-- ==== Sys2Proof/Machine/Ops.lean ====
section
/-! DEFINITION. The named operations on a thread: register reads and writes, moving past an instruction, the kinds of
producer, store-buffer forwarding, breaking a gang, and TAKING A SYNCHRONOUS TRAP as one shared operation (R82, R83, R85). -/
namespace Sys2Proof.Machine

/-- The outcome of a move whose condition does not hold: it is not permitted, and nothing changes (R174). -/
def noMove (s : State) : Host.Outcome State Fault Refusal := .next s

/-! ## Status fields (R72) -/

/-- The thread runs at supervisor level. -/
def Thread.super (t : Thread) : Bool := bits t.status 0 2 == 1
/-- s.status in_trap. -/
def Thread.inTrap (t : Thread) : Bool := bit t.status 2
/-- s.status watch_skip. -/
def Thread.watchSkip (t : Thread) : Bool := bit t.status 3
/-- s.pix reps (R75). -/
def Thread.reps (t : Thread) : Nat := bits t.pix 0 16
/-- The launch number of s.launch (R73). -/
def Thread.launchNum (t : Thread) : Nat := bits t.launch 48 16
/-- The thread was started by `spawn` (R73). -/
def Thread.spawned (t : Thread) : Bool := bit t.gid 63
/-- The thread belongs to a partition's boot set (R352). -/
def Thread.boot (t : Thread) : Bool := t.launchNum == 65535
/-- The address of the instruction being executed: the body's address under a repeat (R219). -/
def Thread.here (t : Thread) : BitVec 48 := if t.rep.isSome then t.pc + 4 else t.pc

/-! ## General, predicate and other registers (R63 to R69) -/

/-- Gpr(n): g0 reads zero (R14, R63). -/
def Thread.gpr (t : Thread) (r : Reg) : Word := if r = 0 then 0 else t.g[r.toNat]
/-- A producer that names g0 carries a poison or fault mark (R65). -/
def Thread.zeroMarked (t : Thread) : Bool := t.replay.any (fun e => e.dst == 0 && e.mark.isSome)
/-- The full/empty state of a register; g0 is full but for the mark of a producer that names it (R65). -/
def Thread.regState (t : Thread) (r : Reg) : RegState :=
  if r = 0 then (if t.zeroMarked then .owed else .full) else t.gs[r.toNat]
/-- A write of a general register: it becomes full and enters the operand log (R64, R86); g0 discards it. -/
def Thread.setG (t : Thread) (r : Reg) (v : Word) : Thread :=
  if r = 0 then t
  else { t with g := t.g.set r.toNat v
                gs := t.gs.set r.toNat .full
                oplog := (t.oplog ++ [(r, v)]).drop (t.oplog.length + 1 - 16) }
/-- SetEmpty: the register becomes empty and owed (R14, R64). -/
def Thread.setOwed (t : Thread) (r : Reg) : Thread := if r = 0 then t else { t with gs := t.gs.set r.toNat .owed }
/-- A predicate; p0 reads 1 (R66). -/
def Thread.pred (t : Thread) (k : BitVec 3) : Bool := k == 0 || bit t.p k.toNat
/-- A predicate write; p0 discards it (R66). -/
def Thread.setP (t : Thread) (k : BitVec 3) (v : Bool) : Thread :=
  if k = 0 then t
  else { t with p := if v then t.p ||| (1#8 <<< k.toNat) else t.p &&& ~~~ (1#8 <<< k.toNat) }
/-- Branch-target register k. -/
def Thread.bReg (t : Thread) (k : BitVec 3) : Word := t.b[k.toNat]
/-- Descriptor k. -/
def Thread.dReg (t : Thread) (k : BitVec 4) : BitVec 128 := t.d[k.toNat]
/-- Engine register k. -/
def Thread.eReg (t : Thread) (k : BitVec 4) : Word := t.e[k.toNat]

###

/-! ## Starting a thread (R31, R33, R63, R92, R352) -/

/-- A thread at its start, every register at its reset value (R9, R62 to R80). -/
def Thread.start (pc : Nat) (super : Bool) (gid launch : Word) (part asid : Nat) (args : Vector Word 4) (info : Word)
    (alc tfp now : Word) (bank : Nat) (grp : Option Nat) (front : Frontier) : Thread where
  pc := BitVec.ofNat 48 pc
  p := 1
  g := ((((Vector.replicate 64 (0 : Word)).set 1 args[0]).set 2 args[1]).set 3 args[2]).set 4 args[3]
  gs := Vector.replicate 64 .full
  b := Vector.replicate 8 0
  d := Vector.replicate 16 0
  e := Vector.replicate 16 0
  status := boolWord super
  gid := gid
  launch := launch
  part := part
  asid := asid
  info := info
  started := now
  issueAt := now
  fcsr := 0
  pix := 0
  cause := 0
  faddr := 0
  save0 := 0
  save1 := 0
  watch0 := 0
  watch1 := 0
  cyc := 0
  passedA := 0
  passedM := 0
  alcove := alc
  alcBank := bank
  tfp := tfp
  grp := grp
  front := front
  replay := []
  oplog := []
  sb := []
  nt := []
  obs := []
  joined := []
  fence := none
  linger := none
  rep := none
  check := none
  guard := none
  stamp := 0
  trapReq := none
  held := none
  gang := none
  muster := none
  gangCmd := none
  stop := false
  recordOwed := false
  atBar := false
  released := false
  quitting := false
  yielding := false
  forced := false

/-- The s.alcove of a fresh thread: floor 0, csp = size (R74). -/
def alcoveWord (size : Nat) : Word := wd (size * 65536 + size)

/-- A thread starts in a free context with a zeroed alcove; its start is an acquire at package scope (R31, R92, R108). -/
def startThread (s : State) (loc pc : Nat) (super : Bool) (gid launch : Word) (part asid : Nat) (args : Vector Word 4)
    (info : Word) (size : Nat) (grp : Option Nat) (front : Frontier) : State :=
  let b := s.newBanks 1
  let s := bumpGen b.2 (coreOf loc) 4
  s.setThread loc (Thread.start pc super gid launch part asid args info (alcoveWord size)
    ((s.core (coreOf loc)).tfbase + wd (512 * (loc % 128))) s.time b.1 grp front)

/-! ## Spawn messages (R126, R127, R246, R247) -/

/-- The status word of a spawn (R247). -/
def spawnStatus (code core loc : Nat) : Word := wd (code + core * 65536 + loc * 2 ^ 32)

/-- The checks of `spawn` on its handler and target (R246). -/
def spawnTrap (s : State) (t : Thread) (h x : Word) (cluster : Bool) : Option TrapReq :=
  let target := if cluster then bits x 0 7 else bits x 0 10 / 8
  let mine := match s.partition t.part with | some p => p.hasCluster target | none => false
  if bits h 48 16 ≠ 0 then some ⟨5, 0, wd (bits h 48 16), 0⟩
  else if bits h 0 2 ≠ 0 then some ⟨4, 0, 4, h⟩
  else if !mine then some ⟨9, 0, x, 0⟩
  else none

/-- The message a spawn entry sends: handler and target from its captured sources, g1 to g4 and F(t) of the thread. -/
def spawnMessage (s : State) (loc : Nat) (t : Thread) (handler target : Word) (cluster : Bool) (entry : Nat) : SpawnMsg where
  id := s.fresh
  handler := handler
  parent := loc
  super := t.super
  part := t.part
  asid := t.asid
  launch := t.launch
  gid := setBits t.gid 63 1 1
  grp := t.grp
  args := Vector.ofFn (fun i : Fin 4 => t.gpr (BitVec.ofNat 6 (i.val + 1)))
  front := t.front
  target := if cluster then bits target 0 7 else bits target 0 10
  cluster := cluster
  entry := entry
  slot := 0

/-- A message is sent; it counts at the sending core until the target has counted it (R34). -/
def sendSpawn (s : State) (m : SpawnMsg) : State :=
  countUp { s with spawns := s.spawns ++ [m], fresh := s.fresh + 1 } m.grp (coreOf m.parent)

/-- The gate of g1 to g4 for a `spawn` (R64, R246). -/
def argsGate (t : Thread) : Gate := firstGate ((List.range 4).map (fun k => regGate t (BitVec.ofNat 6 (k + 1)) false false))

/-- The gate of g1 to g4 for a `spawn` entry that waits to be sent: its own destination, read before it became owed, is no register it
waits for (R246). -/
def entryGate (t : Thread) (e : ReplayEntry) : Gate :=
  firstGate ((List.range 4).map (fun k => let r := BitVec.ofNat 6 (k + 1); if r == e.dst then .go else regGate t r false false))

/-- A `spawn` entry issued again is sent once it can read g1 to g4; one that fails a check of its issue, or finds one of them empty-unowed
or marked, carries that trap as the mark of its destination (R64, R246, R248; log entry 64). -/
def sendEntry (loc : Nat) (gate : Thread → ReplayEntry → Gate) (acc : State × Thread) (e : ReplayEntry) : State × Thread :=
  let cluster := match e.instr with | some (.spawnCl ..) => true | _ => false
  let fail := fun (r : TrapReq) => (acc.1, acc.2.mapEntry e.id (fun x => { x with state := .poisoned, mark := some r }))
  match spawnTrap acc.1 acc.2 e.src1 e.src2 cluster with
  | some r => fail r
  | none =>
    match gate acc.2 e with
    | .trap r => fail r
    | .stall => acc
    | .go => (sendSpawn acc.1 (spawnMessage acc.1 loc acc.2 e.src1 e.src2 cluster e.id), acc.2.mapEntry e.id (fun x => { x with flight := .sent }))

###

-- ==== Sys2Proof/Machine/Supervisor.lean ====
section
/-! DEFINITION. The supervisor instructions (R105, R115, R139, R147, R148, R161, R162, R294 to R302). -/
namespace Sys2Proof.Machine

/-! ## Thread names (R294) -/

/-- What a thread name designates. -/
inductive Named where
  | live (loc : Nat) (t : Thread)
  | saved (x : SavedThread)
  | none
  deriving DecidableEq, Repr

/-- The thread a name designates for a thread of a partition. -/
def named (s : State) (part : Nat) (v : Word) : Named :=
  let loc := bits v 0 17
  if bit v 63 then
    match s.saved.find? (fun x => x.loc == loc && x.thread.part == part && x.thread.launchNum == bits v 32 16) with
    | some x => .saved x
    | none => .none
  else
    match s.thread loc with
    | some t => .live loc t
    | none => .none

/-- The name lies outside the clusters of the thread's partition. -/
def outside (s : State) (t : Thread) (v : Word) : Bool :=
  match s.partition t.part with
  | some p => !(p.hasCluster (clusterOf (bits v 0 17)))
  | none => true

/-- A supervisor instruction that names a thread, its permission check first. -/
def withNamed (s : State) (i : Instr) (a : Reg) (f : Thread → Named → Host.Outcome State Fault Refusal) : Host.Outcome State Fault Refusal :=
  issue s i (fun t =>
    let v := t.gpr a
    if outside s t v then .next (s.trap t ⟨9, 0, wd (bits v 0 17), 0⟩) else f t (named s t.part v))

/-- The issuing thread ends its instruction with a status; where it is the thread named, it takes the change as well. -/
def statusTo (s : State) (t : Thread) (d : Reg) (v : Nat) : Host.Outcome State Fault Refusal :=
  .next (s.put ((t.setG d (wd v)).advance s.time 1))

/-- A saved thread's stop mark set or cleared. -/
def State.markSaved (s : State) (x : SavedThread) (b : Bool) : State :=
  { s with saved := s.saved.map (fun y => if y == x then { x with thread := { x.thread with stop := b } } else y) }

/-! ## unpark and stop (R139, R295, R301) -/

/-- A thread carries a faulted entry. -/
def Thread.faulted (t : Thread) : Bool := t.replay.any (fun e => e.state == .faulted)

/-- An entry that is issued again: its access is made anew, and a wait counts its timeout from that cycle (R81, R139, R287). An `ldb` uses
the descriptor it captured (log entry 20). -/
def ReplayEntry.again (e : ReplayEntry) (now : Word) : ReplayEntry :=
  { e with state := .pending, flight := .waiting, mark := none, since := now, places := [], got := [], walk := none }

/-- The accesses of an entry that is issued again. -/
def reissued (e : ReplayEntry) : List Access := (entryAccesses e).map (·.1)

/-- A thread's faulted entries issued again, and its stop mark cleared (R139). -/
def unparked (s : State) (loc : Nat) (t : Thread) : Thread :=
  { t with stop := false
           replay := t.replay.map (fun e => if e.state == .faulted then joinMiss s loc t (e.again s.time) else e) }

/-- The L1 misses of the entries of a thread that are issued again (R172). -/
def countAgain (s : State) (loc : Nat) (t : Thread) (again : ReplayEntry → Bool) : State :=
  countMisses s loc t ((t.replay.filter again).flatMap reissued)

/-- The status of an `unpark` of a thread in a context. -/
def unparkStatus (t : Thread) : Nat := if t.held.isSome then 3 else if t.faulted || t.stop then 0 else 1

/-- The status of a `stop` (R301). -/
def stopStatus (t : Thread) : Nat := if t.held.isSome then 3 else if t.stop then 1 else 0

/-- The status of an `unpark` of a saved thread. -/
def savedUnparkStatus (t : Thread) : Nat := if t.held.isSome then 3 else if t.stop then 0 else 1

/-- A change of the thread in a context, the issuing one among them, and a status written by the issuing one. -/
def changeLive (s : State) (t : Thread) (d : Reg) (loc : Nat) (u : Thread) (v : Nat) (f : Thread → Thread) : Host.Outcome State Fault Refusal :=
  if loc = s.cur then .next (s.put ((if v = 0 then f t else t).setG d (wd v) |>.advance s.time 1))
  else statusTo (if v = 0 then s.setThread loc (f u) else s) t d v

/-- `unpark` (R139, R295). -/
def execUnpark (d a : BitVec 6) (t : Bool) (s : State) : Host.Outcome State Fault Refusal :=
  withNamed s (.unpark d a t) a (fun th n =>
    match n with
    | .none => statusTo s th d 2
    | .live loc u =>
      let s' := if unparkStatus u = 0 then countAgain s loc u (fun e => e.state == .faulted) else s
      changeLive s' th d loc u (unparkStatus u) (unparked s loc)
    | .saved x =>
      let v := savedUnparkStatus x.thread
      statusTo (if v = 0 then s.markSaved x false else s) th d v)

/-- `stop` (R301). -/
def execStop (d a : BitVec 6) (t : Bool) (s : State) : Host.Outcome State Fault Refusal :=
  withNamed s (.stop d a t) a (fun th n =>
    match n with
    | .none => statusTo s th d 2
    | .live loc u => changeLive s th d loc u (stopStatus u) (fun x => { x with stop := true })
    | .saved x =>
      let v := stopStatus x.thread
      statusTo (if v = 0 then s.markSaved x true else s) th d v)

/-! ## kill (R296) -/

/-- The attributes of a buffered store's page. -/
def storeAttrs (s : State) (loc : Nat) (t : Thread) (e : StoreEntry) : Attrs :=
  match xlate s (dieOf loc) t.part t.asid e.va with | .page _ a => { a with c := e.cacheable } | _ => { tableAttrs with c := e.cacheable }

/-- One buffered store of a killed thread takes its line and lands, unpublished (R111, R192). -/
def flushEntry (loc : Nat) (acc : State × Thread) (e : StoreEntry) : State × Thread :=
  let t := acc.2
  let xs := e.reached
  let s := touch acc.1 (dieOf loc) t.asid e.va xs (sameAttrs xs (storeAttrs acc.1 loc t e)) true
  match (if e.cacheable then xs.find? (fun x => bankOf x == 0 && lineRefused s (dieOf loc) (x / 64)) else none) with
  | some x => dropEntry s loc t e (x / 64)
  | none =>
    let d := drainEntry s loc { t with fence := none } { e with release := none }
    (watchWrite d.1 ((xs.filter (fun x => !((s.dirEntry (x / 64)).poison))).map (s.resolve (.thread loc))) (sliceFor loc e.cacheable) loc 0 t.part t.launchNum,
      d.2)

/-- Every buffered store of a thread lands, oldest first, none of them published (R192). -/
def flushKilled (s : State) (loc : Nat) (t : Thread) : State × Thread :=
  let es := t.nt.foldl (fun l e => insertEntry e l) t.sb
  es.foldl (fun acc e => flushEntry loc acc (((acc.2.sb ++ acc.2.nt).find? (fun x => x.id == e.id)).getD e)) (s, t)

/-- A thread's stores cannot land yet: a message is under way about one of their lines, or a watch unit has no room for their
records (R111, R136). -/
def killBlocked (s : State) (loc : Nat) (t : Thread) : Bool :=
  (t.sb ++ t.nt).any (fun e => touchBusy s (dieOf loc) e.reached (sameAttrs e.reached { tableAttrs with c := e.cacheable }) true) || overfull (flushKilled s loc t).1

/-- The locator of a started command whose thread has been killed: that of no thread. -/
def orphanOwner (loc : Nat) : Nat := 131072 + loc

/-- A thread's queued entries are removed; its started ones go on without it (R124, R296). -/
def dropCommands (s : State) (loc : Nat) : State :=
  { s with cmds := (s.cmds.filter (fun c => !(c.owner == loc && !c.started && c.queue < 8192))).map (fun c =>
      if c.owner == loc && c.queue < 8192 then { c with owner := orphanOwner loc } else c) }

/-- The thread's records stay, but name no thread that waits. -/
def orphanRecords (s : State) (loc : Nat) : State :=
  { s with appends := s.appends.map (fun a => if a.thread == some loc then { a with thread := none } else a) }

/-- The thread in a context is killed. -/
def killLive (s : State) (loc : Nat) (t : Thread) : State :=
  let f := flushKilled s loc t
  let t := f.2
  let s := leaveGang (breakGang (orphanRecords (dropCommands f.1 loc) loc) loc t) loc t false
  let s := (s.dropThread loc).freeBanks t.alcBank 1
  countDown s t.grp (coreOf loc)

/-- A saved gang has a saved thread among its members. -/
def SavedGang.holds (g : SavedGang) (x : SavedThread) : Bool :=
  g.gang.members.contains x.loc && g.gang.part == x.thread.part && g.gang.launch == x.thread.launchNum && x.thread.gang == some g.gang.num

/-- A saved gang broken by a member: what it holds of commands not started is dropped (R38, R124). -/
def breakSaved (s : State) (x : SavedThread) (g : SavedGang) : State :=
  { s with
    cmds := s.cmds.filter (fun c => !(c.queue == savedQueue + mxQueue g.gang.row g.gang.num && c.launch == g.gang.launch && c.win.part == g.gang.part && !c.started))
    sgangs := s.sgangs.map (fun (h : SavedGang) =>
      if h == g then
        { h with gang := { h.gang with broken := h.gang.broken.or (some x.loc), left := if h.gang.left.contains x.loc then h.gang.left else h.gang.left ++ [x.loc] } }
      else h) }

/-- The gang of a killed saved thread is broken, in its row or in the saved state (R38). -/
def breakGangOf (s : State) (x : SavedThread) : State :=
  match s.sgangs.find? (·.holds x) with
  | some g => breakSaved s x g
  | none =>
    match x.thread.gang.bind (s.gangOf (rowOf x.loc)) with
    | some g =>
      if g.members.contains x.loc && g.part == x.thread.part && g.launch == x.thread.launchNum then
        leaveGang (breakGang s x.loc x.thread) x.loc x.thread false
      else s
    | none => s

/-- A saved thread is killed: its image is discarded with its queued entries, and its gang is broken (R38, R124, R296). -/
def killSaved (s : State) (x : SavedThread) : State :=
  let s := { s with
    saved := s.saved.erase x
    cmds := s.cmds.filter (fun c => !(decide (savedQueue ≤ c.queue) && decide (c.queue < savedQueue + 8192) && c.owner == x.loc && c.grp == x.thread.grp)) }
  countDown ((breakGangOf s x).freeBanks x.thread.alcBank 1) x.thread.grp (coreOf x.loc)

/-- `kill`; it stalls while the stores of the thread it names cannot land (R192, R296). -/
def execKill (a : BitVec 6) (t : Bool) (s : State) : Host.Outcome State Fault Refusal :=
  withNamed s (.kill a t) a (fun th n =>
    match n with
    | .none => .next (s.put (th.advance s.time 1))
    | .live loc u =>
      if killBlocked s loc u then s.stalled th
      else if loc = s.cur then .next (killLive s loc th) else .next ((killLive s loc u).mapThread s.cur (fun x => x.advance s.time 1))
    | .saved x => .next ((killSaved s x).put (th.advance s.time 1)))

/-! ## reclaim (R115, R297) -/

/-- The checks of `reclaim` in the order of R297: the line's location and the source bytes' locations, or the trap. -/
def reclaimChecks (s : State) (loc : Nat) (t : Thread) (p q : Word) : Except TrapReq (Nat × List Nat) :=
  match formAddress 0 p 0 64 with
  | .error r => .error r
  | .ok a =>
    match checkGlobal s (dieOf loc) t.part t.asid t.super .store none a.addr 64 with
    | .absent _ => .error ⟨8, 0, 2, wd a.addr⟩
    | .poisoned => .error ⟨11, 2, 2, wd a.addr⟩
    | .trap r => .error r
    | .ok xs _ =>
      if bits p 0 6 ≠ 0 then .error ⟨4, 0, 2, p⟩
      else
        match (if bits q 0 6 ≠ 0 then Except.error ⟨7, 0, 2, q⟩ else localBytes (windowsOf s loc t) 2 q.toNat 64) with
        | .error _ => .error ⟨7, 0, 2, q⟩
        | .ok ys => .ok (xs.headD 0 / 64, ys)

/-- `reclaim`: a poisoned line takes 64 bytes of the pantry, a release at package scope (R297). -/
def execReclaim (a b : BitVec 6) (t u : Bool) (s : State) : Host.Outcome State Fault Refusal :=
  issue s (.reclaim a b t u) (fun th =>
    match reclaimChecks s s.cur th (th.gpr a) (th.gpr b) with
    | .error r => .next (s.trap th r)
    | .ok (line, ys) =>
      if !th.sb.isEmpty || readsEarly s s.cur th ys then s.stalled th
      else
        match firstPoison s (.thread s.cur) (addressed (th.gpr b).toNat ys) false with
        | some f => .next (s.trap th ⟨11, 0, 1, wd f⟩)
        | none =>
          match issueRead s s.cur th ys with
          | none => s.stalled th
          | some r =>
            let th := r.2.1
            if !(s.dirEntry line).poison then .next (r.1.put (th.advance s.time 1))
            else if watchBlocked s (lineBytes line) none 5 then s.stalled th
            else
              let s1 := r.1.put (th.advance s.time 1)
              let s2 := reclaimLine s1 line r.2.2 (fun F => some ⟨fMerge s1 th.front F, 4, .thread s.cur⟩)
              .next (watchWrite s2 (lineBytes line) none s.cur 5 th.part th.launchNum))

###

#### Exercise objective:
Using the entries above, extract exactly the span from the line with "(s.put (th.advance s.time 1))" to the line with "(R115, R297) -/", both lines included; leave out everything else.

#### Answer space:
    | .none => .next (s.put (th.advance s.time 1))
    | .live loc u =>
      if killBlocked s loc u then s.stalled th
      else if loc = s.cur then .next (killLive s loc th) else .next ((killLive s loc u).mapThread s.cur (fun x => x.advance s.time 1))
    | .saved x => .next ((killSaved s x).put (th.advance s.time 1)))

/-! ## reclaim (R115, R297) -/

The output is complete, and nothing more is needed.